# ABOUT THIS TASK
Reproduce, exactly, the lines of the material below from the line containing "def atPhase (p" through the line containing "def chtIn (c", with both end lines included and nothing else.

# EXERCISE DATA

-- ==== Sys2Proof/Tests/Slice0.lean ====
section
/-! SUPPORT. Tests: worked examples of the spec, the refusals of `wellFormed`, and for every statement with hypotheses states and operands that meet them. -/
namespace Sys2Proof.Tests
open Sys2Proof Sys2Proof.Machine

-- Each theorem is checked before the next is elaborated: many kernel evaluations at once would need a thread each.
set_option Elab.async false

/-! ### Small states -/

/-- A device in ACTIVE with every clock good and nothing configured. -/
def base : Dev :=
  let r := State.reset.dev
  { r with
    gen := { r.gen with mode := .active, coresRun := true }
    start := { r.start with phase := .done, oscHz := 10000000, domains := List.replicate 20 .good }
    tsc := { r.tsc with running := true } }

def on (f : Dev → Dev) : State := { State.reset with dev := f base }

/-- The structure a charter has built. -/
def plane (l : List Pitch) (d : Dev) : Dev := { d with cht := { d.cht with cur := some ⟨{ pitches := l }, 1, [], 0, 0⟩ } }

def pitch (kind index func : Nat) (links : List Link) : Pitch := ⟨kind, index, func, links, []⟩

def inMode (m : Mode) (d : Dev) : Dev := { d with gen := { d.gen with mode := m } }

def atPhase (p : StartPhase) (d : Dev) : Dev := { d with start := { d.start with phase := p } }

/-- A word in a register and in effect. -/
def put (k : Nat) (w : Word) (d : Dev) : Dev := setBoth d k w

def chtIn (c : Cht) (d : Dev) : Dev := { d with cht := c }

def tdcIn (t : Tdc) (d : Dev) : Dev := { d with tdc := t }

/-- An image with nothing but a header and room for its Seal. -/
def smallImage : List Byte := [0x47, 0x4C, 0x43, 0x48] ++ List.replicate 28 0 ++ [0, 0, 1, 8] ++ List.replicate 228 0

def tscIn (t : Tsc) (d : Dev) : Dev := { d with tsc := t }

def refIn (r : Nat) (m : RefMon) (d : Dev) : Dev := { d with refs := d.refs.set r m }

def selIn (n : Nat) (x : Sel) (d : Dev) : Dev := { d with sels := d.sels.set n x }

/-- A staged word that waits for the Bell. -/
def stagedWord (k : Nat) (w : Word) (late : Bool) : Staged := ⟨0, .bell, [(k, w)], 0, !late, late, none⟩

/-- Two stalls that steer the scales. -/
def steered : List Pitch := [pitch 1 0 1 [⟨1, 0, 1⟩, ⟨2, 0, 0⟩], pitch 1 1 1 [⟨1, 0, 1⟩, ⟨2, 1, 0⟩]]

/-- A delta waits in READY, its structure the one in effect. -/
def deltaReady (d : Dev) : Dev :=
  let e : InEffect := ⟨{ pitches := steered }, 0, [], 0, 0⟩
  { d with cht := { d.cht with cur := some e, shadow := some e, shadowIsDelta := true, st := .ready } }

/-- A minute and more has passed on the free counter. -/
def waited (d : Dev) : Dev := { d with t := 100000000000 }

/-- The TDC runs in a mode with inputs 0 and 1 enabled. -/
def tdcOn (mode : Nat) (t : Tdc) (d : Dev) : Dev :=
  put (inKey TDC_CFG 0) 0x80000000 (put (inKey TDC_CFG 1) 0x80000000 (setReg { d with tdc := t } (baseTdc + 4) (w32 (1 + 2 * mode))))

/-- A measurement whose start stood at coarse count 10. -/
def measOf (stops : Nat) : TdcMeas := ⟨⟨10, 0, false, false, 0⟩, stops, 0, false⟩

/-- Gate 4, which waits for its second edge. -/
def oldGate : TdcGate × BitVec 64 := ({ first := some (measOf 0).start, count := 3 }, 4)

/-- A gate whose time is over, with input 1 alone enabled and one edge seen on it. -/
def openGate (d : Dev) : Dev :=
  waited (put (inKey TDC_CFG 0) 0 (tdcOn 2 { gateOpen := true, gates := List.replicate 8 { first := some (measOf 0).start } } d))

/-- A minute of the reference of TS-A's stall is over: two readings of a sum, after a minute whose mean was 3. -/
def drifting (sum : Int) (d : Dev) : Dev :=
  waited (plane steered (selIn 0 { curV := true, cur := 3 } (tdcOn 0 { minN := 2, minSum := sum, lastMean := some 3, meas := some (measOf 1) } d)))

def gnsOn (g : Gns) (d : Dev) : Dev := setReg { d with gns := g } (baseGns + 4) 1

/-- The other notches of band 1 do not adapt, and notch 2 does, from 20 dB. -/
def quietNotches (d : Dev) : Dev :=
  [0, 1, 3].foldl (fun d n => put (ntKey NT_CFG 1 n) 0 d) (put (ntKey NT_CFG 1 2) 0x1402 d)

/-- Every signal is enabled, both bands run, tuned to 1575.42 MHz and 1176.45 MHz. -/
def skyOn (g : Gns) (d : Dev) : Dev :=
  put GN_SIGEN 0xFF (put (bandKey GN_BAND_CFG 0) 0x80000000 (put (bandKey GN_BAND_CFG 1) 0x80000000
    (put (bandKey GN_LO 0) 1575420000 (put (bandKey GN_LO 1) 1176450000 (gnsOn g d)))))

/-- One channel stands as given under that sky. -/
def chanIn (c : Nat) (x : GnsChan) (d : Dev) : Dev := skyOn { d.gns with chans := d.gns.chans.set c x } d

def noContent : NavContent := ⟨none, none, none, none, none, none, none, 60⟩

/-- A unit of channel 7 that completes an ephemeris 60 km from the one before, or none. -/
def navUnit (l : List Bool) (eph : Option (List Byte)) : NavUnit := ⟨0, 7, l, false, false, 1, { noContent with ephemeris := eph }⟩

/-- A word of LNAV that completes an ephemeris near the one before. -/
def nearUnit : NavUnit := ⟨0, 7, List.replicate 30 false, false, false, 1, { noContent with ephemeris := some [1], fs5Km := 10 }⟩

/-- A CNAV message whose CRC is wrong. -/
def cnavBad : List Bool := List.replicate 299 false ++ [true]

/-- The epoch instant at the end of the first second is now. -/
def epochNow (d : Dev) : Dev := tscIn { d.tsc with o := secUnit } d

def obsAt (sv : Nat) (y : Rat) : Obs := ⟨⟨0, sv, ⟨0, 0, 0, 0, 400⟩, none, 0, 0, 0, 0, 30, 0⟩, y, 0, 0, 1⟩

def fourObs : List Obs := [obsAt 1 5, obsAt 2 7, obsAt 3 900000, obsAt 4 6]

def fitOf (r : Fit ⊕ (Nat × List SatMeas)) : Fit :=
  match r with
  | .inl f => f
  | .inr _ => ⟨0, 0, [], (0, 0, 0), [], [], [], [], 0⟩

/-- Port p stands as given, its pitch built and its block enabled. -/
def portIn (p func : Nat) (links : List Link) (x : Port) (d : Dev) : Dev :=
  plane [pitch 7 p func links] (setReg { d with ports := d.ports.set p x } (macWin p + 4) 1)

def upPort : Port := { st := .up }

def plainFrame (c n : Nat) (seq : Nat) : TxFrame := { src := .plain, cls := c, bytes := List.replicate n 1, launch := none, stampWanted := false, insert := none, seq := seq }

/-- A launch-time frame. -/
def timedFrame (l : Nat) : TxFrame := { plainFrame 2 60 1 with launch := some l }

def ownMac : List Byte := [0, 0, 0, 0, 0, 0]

# ANSWER SPACE
def atPhase (p : StartPhase) (d : Dev) : Dev := { d with start := { d.start with phase := p } }

/-- A word in a register and in effect. -/
def put (k : Nat) (w : Word) (d : Dev) : Dev := setBoth d k w

def chtIn (c : Cht) (d : Dev) : Dev := { d with cht := c }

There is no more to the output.